Football Manager fait partie de ces jeux qui distillent quelques bribes de plaisir intense derrière des kilomètres d'ennuis, un peu comme un ami qui sentirait mauvais de la bouche et qu'on écouterait quand même parce qu'il dit des choses vachement intéressantes de temps en temps
Immuablement, je jette un oeil sur la version annuelle et immuablement j'en sors profondément déçu malgré des débuts enthousiastes.
Dans Football Manager, on n'est pas l'entraîneur, on est le gérant, le gratte-papier, le mec qui s'ennuie au fond d'un bureau et dont personne ne parle jamais. Ah ça pour savoir qui a fini meilleur buteur de quatrième division ouzbèque, il y a du monde, des tableaux, des écrans, des infos, il y en a à plus savoir qu'en foutre, mais quand on en vient à parler tactique il n'y a plus personne! On peut bouger des barres, donner des instructions, régler des machins pendant des heures sans que rien ne change, jamais. Ce serait comme régler une machine d'une précision incroyable dont la seule mission serait de lancer un dé, vous aurez toujours un résultat aléatoire.
Et c'est bien là le problème, on n'y comprend rien et le jeu ne donne aucune info utilisable. La faute à qui? La faute à la retransmission des matchs qui donne une vision totalement fausse de ce qui se passe réellement sur le terrain. Quel délice de voir mes défenseurs courir à 10 mètres des attaquants adverses alors même que j'ai réglé le pressing au maximum et que le résumé texte me dit qu'ils font un travail du tonnerre. Quel plaisir fabuleux de constater que ce milieu de terrain qui balance 20 drops dans les tribunes par match suit en fait fidèlement mes consignes interdisant les tirs de loin. Quel ravissement de constater que cet attaquant de soutien si habile s'évertue à ne jamais passer la balle à son compère démarqué pour s'empaler avec finesse dans le plus proche adversaire.

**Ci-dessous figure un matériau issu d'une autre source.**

-- ==== Sys2Proof/Machine/Dispatch.lean ====
section
/-! DEFINITION. The meaning of each accepted instruction, one arm per constructor. -/

namespace Sys2Proof.Machine

open Sys2Proof

def exec (i : Instr) (s : State) : Host.Outcome State Fault Refusal :=
  match i with
  | .setdot x y => Sys2Proof.Machine.execSetdot x y s
  | .clrdot x y => Sys2Proof.Machine.execClrdot x y s
  | .tgldot x y => Sys2Proof.Machine.execTgldot x y s
  | .allon => Sys2Proof.Machine.execAllon s
  | .alloff => Sys2Proof.Machine.execAlloff s
  | .invall => Sys2Proof.Machine.execInvall s
  | .pack => Sys2Proof.Machine.execPack s
  | .encreg k => Sys2Proof.Machine.execEncreg k s
  | .update => Sys2Proof.Machine.execUpdate s
  | .init => Sys2Proof.Machine.execInit s
  | .lrc last c => Sys2Proof.Machine.execLrc last c s

end Sys2Proof.Machine
end

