-- ==== Sys2Proof/Certificates/Slice0/Obligations.lean ====
section
/-! DEFINITION. The statements for the provers. A frame is written as `{ t with field := s.field } = s`: every field of the
state but the ones named is unchanged, the pixel buffer, the packed stream and every register among them. -/

open Sys2Proof Sys2Proof.Machine

-- ENCODING

/-- Decoding the encoding of any instruction gives it back, every operand at every value (30_encoding.md sections 2 and 3). -/
def Obligations.EncodeThenDecodeGivesBack : Prop :=
  ∀ i : Instr, decode (encode i) = .instr i

/-- Every word that decodes is the encoding of what it decodes to: no operation has two words (30_encoding.md section 2). -/
def Obligations.DecodeThenEncodeGivesBack : Prop :=
  ∀ (p : PortWord) (i : Instr), decode p = .instr i → encode i = p

/-- A command word decodes to the operation of a row exactly when it matches that row's mask and pattern, and then it matches
no other row (opcode_table.json). -/
def Obligations.DecodeFollowsOpcodeRows : Prop :=
  ∀ r ∈ opRows, ∀ w : CmdWord,
    ((∃ i, decode (.cmd w) = .instr i ∧ i.mnemonic = r.mnemonic) ↔ r.hits w = true)
    ∧ (r.hits w = true → ∀ q ∈ opRows, q.hits w = true → q = r)

/-- The reserved command words are those listed: op 0x0 and 0xB to 0xF; an operation without operands with a non-zero
operand field; ENCREG with `a` or `b[15:3]` not zero (30_encoding.md section 3). -/
def Obligations.ReservedWordsAreThoseListed : Prop :=
  ∀ w : CmdWord, (∃ why, decode (.cmd w) = .reserved why) ↔
    (let op := (w.extractLsb' 32 4).toNat
     let a := w.extractLsb' 16 16
     let b := w.extractLsb' 0 16
     op = 0x0 ∨ 0xB ≤ op
     ∨ (op ∈ [0x4, 0x5, 0x6, 0x7, 0x9, 0xA] ∧ (a ≠ 0 ∨ b ≠ 0))
     ∨ (op = 0x8 ∧ (a ≠ 0 ∨ b.extractLsb' 3 13 ≠ 0)))

/-- Words written out from the encoding tables decode to the instructions they stand for (95_test_vectors.md section 2.1). -/
def Obligations.SpecWordsDecode : Prop :=
  decode (.cmd 0x100590007) = .instr (.setdot 89 7)
  ∧ decode (.cmd 0x1FFFF0000) = .instr (.setdot (-1) 0)
  ∧ decode (.cmd 0x20003FFFF) = .instr (.clrdot 3 (-1))
  ∧ decode (.cmd 0x3005A0007) = .instr (.tgldot 90 7)
  ∧ decode (.cmd 0x400000000) = .instr .allon
  ∧ decode (.cmd 0x500000000) = .instr .alloff
  ∧ decode (.cmd 0x600000000) = .instr .invall
  ∧ decode (.cmd 0x700000000) = .instr .pack
  ∧ decode (.cmd 0x800000005) = .instr (.encreg 5)
  ∧ decode (.cmd 0x900000000) = .instr .update
  ∧ decode (.cmd 0xA00000000) = .instr .init
  ∧ decode (.beat 0x141) = .instr (.lrc true 0x41)

-- FETCH AND ACCEPTANCE

/-- A step in which a word is transferred is `exec` of the instruction it decodes to, run in the state with the word taken
and the pins used up. FDCORE is ready for a command exactly when FAULT = 0, SEQ.kind = IDLE and no LRC string is part-way
in; for a beat under the same condition, when no command is transferred in that step, and for the later beats of a string
without condition (30_encoding.md section 2; that pins and offered words are lists of State is the model's, logs 1
and 2). -/
def Obligations.StepRunsDecodedInstruction : Prop :=
  ∀ (s : State) (i : Instr),
    (∀ w ws, s.Accepts w ws → decode (.cmd w) = .instr i → step s = exec i (s.afterTake ws))
    ∧ (∀ b bs, s.AcceptsBeat b bs → decode (.beat b) = .instr i → step s = exec i (s.afterTakeBeat bs))
    ∧ (∀ b bs, s.Inv → s.lrc.partWay = true → (pinsNow s).rst = false → (pinsNow s).lrcValid = true → s.beats = b :: bs →
        decode (.beat b) = .instr i → step s = exec i (s.afterTakeBeat bs))
    ∧ (cmdReady s = true ↔ s.fault = .noFault ∧ s.seq.kind = .idle ∧ s.lrc.partWay = false)
    ∧ ∀ p : Pins, lrcReadyPin p s = true ↔
        s.lrc.partWay = true
        ∨ s.fault = .noFault ∧ s.seq.kind = .idle ∧ ¬(p.cmdValid = true ∧ s.cmds ≠ [])

/-- R101. An accepted command word that matches no pattern, or ENCREG 6 or 7, and no other accepted command word, raises
F_RESERVED_CMD, code 1; of FDCORE's state FAULT alone changes. -/
def Obligations.ReservedCommandFault : Prop :=
  ∀ (s : State) (w : CmdWord) (ws : List CmdWord), s.Accepts w ws →
    ∃ t, step s = .next t ∧
      ((∀ r ∈ opRows, r.hits w = false) ∨ w = 0x800000006 ∨ w = 0x800000007 →
        t.fault = .reservedCmd ∧ faultBits t.fault = 1 ∧ { t with fault := s.fault } = s.afterTake ws)
      ∧ (t.fault = .reservedCmd → (∀ r ∈ opRows, r.hits w = false) ∨ w = 0x800000006 ∨ w = 0x800000007)

/-- When a command and a first LRC beat are offered in one step, the command is taken and the beat stays offered
(70_reset_and_hazards.md section 3; the lists of offered words are the model's, log 2). -/
def Obligations.CommandTakenBeforeFirstBeat : Prop :=
  ∀ (s t : State) (w : CmdWord) (ws : List CmdWord), s.Accepts w ws → (pinsNow s).lrcValid = true →
    s.lrc.partWay = false → step s = .next t → t.cmds = ws ∧ t.beats = s.beats ∧ t.lrc.partWay = false

/-- While a sequence runs, or a frame is outstanding, or a fault is recorded, a step takes no command word and no beat, and
PB and PBS do not change except by reset (20_memory.md section 8, 30_encoding.md section 2; the lists of offered words are
the model's, log 2). -/
def Obligations.NothingAcceptedWhileBusyOrFaulted : Prop :=
  ∀ s t : State, s.Inv → busy s = true ∨ s.fault ≠ .noFault → step s = .next t →
    t.cmds = s.cmds ∧ t.beats = s.beats ∧ ((pinsNow s).rst = false → t.pb = s.pb ∧ t.pbs = s.pbs ∧ t.pbsV = s.pbsV)

/-- Between the first and the last beat of an LRC string no command word is taken; only reset ends that without the
string's last beat (30_encoding.md section 2, 93_implementation_defined.md U23). -/
def Obligations.StringPartWayHoldsCommands : Prop :=
  ∀ s t : State, s.Inv → s.lrc.partWay = true → (pinsNow s).rst = false → step s = .next t →
    t.cmds = s.cmds ∧ t.pb = s.pb ∧ t.txLog = s.txLog
    ∧ (t.lrc.partWay = false → ∃ b bs, s.beats = b :: bs ∧ b.getLsbD 8 = true)

-- PIXEL BUFFER

/-- SETDOT completes for all operands: the cell named becomes 1 when the pair is in range, every other cell and every other
part of the state is unchanged; out of range nothing changes (40_pixel_ops.md section 2). -/
def Obligations.SetdotWritesOneCell : Prop :=
  ∀ (x y : Coord) (s : State), ∃ t, exec (.setdot x y) s = .next t ∧ { t with pb := s.pb } = s
    ∧ (∀ cx cy, cx < 90 → cy < 8 →
        pbGet t.pb cx cy = if (cx : Int) = x.toInt ∧ (cy : Int) = y.toInt then true else pbGet s.pb cx cy)
    ∧ (¬(0 ≤ x.toInt ∧ x.toInt ≤ 89 ∧ 0 ≤ y.toInt ∧ y.toInt ≤ 7) → t = s)

/-- CLRDOT, likewise with 0 (40_pixel_ops.md section 2). -/
def Obligations.ClrdotClearsOneCell : Prop :=
  ∀ (x y : Coord) (s : State), ∃ t, exec (.clrdot x y) s = .next t ∧ { t with pb := s.pb } = s
    ∧ (∀ cx cy, cx < 90 → cy < 8 →
        pbGet t.pb cx cy = if (cx : Int) = x.toInt ∧ (cy : Int) = y.toInt then false else pbGet s.pb cx cy)
    ∧ (¬(0 ≤ x.toInt ∧ x.toInt ≤ 89 ∧ 0 ≤ y.toInt ∧ y.toInt ≤ 7) → t = s)

/-- TGLDOT in range completes: the cell named flips and nothing else changes (40_pixel_ops.md section 2). -/
def Obligations.TgldotFlipsOneCell : Prop :=
  ∀ (x y : Coord) (s : State), 0 ≤ x.toInt → x.toInt ≤ 89 → 0 ≤ y.toInt → y.toInt ≤ 7 →
    ∃ t, exec (.tgldot x y) s = .next t ∧ { t with pb := s.pb } = s
      ∧ (∀ cx cy, cx < 90 → cy < 8 →
          pbGet t.pb cx cy
            = if (cx : Int) = x.toInt ∧ (cy : Int) = y.toInt then !pbGet s.pb cx cy else pbGet s.pb cx cy)

/-- R102. TGLDOT raises F_TGL_RANGE, code 2, when INRANGE is false; FAULT alone changes. -/
def Obligations.TgldotRangeFault : Prop :=
  ∀ (x y : Coord) (s : State), inRange (coord x) (coord y) = false →
    ∃ t, exec (.tgldot x y) s = .next t ∧ faultBits t.fault = 2 ∧ t.pb = s.pb ∧ { t with fault := s.fault } = s

/-- R76. INRANGE is the signed comparison with 0 to 89 and 0 to 7 on the sign-extended operands; a negative field, 0xFFFF
among them, is out of range; 720 of the operand pairs are in range. -/
def Obligations.InRangeIsSignedComparison : Prop :=
  (∀ x y : Int, inRange x y = true ↔ 0 ≤ x ∧ x ≤ 89 ∧ 0 ≤ y ∧ y ≤ 7)
  ∧ (∀ a : Coord, coord a = if a.toNat < 2 ^ 15 then (a.toNat : Int) else (a.toNat : Int) - 2 ^ 16)
  ∧ (∀ b : Coord, inRange (coord 0xFFFF) (coord b) = false)
  ∧ (Finset.univ.filter fun p : Coord × Coord => inRange (coord p.1) (coord p.2) = true).card = 720

/-- ALLON and ALLOFF complete and write every cell, INVALL completes and flips every cell, and nothing else changes
(40_pixel_ops.md section 2). -/
def Obligations.WholeBufferOperations : Prop :=
  ∀ s : State, ∃ t₁ t₂ t₃, exec .allon s = .next t₁ ∧ exec .alloff s = .next t₂ ∧ exec .invall s = .next t₃
    ∧ { t₁ with pb := s.pb } = s ∧ { t₂ with pb := s.pb } = s ∧ { t₃ with pb := s.pb } = s
    ∧ ∀ x y, x < 90 → y < 8 →
        pbGet t₁.pb x y = true ∧ pbGet t₂.pb x y = false ∧ pbGet t₃.pb x y = !pbGet s.pb x y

Et c'est pareil une fois le match fini. Si untel me dit que l'adversaire est inoffensif dans les airs, mon adjoint, lui, me dira qu'il redoute fortement la domination aérienne de cette même équipe. Lorsque mon équipe semble incapable d'aligner deux passes, mon adjoint m'affirmera volontiers qu'il n'y a rien à leur reprocher.
Au final on ne peut faire confiance à personne, votre adjoint vous ment, vos superviseurs vous mentent, même les images vous mentent.

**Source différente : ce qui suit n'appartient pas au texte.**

-- ==== Sys2Proof/Tests/Slice0.lean ====
section
/-! SUPPORT. Tests. Expected values are those of spec/95_test_vectors.md (section named at each test) or of the rule named;
the second half holds, for each statement with hypotheses, a state and operands that meet them. -/

namespace Sys2Proof.Tests

open Sys2Proof Sys2Proof.Machine

-- HELPERS

/-- A view of the next state; nothing where the machine stops. -/
def view {α : Type} (f : State → α) (o : Host.Outcome State Fault Refusal) : Option α :=
  match o with
  | .next s => some (f s)
  | .fault _ | .refused _ => none

/-- The state right after reset with these command words offered. -/
def offering (ws : List CmdWord) : State := { State.reset with cmds := ws }

/-- The state right after reset with these beats offered. -/
def offeringBeats (bs : List Beat) : State := { State.reset with beats := bs }

/-- A state in which dots are lit. -/
def lit (dots : List (Nat × Nat)) : State :=
  { State.reset with pb := dots.foldl (fun pb d => pbSet pb d.1 d.2 true) State.reset.pb }

/-- An idle state with a packed stream. -/
def packed : State := { State.reset with pbsV := true }

/-- A sequence runs; no frame is outstanding. -/
def running (kind : SeqKind) (idx : BitVec 4) (k : BitVec 3) : State :=
  { packed with seq := { kind := kind, idx := idx, k := k } }

/-- The same with a frame outstanding. -/
def waiting (kind : SeqKind) (idx : BitVec 4) (k : BitVec 3) (log : List Text) : State :=
  { running kind idx k with
    txWait := true, txLog := log, tx := { held := log.getLast?, inbound := [0x21], channel := [] } }

/-- A fault is recorded. -/
def faulted : State := { State.reset with fault := .tglRange }

/-- An LRC string is part-way in: `0` has come. -/
def partWay : State := { State.reset with lrc := lrcFeed lrcClear 0x30 }

/-- Pins of a step in which nothing happens. -/
def quiet : Pins :=
  { rst := false, cmdValid := false, lrcValid := false, txReady := false, txDone := false, inbound := [] }

/-- The parts of the invariant that can be computed. -/
def invData (s : State) : Bool :=
  s.seq.inv && (!s.txWait || busy s) && (decide (s.fault = .noFault) || !busy s)
    && (!s.lrc.partWay || (!busy s && decide (s.fault = .noFault)))
    && (!(decide (s.seq.kind = .upd) || decide (s.seq.kind = .one)) || s.pbsV)
    && (!s.txWait || (s.tx.held.isSome && decide (s.tx.held = s.txLog.getLast?)))

theorem inv_of_data (s : State) (h : invData s = true) (hfb : s.fb = []) (hlen : s.fbLen = 0) : s.Inv := by
  simp only [invData, Bool.and_eq_true, Bool.or_eq_true, Bool.not_eq_true', decide_eq_true_eq, Bool.or_eq_false_iff,
    decide_eq_false_iff_not] at h
  obtain ⟨⟨⟨⟨⟨h1, h2⟩, h3⟩, h4⟩, h5⟩, h6⟩ := h
  refine ⟨h1, fun hw => ?_, fun hf => ?_, fun hp => ?_, fun hk => ?_, fun hw => ?_, ?_⟩
  · simpa [hw] using h2
  · exact h3.resolve_left hf
  · simpa [hp] using h4
  · rcases h5 with h5 | h5
    · exact absurd hk (by simpa using h5)
    · exact h5
  · simpa [hw] using h6
  · simp [hfb, hlen]

-- ENCODING. Words written out from 30_encoding.md R54 and R55, field by field.

/-- op 1, a = 89, b = 7 (section 2.1). -/
theorem test_decode_setdot : decode (.cmd ((0x1 : BitVec 4) ++ (0x0059 : BitVec 16) ++ (0x0007 : BitVec 16)))
    = .instr (.setdot 89 7) := by decide

/-- op 2, a = 3, b = -1 (section 2.1). -/
theorem test_decode_clrdot : decode (.cmd ((0x2 : BitVec 4) ++ (0x0003 : BitVec 16) ++ (0xFFFF : BitVec 16)))
    = .instr (.clrdot 3 (-1)) := by decide

/-- op 3, a = 90, b = 7 (section 2.1). -/
theorem test_decode_tgldot : decode (.cmd ((0x3 : BitVec 4) ++ (0x005A : BitVec 16) ++ (0x0007 : BitVec 16)))
    = .instr (.tgldot 90 7) := by decide

theorem test_decode_allon : decode (.cmd 0b010000000000000000000000000000000000) = .instr .allon := by decide

theorem test_decode_alloff : decode (.cmd 0b010100000000000000000000000000000000) = .instr .alloff := by decide

theorem test_decode_invall : decode (.cmd 0b011000000000000000000000000000000000) = .instr .invall := by decide

theorem test_decode_pack : decode (.cmd 0b011100000000000000000000000000000000) = .instr .pack := by decide

theorem test_decode_encreg : decode (.cmd 0b100000000000000000000000000000000101) = .instr (.encreg 5) := by decide

theorem test_decode_update : decode (.cmd 0b100100000000000000000000000000000000) = .instr .update := by decide

theorem test_decode_init : decode (.cmd 0b101000000000000000000000000000000000) = .instr .init := by decide

/-- R57: `last` in bit 8, the character below it. -/
theorem test_decode_lrc : decode (.beat 0b101000001) = .instr (.lrc true 0x41)
    ∧ decode (.beat 0b001000001) = .instr (.lrc false 0x41) := by decide

/-- The reserved words of section 2.1 and the last words that are not reserved. -/
theorem test_decode_reserved :
    [0x000000000, 0xB00000000, 0xC00000000, 0xD00000000, 0xE00000000, 0xF00000000, 0xFFFFFFFFF].map
        (fun w => decode (.cmd w)) = List.replicate 7 (.reserved .noSuchOp)
    ∧ [0x800000008, 0x800010000, 0x400000001, 0x900010000].map (fun w => decode (.cmd w))
        = List.replicate 4 (.reserved .operandNotZero)
    ∧ decode (.cmd 0x800000007) = .instr (.encreg 7) ∧ decode (.cmd 0xA00000000) = .instr .init := by decide

/-- The opcode table's rows have 36 bits, 40 in whole bytes, or 9 bits, 16 in whole bytes. -/
theorem test_decode_table_word : decodeTableWord 40 0x300590007 = some (.tgldot 89 7)
    ∧ decodeTableWord 16 0x141 = some (.lrc true 0x41) ∧ decodeTableWord 40 0x400000001 = none := by decide

/-- R66's written form. -/
theorem test_written : (Instr.clrdot (-1) 0).written = some "CLRDOT -1, 0" := by decide

/-- Ill-formed: ENCREG 6 and 7 name no register (30_encoding.md R64). -/
theorem test_wellformed_encreg :
    ([0, 5, 6, 7].map fun k => (Instr.encreg k).wellFormed) = [true, true, false, false] := by decide

/-- No other instruction has an ill-formed operand: out-of-range coordinates are well-formed. -/
theorem test_wellformed_others : (Instr.setdot 90 0x8000).wellFormed = true ∧ (Instr.tgldot (-1) 8).wellFormed = true
    ∧ (Instr.lrc true 0x47).wellFormed = true := by decide

-- PIXELS (section 2.2)

/-- Vector b, and the neighbour stays off. -/
theorem test_setdot_corner :
    view (fun s => (pbGet s.pb 89 7, pbGet s.pb 88 7)) (exec (.setdot 89 7) State.reset) = some (true, false) := by decide

/-- Vector c: -1 is not column 65535. -/
theorem test_setdot_clips : exec (.setdot (-1) 0) State.reset = .next State.reset := by rfl

/-- Vector f. -/
theorem test_clrdot : view (fun s => (pbGet s.pb 5 5, pbGet s.pb 5 4)) (runAll [.allon, .setdot 5 5, .clrdot 5 5] State.reset)
    = some (false, true) := by decide

/-- Vector h, one of its three. -/
theorem test_clrdot_clips : view (fun s => decide (s.pb = pbFill true)) (runAll [.allon, .clrdot 0 8] State.reset)
    = some true := by decide

/-- Vector j. -/
theorem test_tgldot : view (fun s => pbGet s.pb 89 7) (exec (.tgldot 89 7) State.reset) = some true
    ∧ view (fun s => pbGet s.pb 89 7) (exec (.tgldot 89 7) (lit [(89, 7)])) = some false := by decide

/-- Vector k: FAULT 2, the dot lit before stays. -/
theorem test_tgldot_range : view (fun s => (pbGet s.pb 2 2, status s)) (exec (.tgldot 90 7) (lit [(2, 2)]))
    = some (true, 0x0002) := by decide

/-- Vector n. -/
theorem test_allon : view (fun s => (pbGet s.pb 0 0, pbGet s.pb 89 7)) (exec .allon State.reset) = some (true, true) := by
  decide

/-- Vector o: PBS_V is still 0. -/
theorem test_alloff : view (fun s => (pbGet s.pb 44 3, s.pbsV)) (exec .alloff (lit [(44, 3)])) = some (false, false) := by
  decide

/-- Vector q. -/
theorem test_invall : view (fun s => (pbGet s.pb 0 0, pbGet s.pb 0 1)) (exec .invall (lit [(0, 0)]))
    = some (false, true) := by decide

-- PACKER (section 2.3)

/-- Vector d: byte 0 is 0x81, and vector e at (89,7). -/
theorem test_pack_bytes : view (fun s => (s.pbs[0], s.pbs[1], s.pbs[89], s.pbsV)) (exec .pack (lit [(0, 0), (0, 7), (89, 7)]))
    = some (0x81, 0x00, 0x80, true) := by decide

/-- Vector f. -/
theorem test_pack_row_order : view (fun s => s.pbs[5]) (exec .pack (lit [(5, 1), (5, 3), (5, 4)])) = some 0x1A := by decide

-- CHECKSUM (section 2.5)

/-- Well-formed strings, lowercase and the body of a literal frame among them. -/
theorem test_lrc_function : (["", "7F", "80", "8080", "FFFF", "aB", "01000502FF", "01000303a2"].map fun t => lrcOf (ascii t))
    = (["00", "81", "80", "00", "02", "55", "F9", "57"].map fun t => some (ascii t)) := by decide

Et si il n'y avait que ça encore, mais je pourrais parler des blessures en cascade (prévoir 50 joueurs dans l'effectif), des torrents de cartons, des monceaux de textes inutiles sans cesse répétés (machin dont vous n'avez jamais entendu parler s'est bien entraîné à l'aérobic) et des résultats fixés à l'avance de manière purement et simplement arbitraire!
Je plaisante pas, j'ai fait le test, j'ai joué 15 fois de suite le match Lyon-Rennes 2011, côté OL, avec 15 compos différents, 15 stratégies différentes et j'ai pris 15 valises de suite dont neuf 2-0. Alors quoi? Le jeu a décidé qu'il fallait que je perde c'est ça? Et peu importe ma tactique? A quoi bon régler quelque chose si ça ne change rien?
Une fois qu'on a compris que mettre en place des stratégies et donner des consignes est aussi utile que de pisser dans un violon, on lance les matchs les yeux fermés à vitesse max et on se concentre sur le seul intérêt du jeu, les transferts. On achète des joueurs épatants qui s'avéreront aussi peu réceptifs aux consignes que les autres, et on zappe les matchs jusqu'au prochain mercato pour enfin faire venir Iniesta à Arles-Avignon.
C'est ce qui me fait jouer à FM tous les ans, juste cette excitation brève d'approcher le joueur désiré et de le mettre dans son équipe (ça et claquer la porte en conf' de presse).
C'est marrant trois ou quatre heures et après on désinstalle le jeu. A l'année prochaine.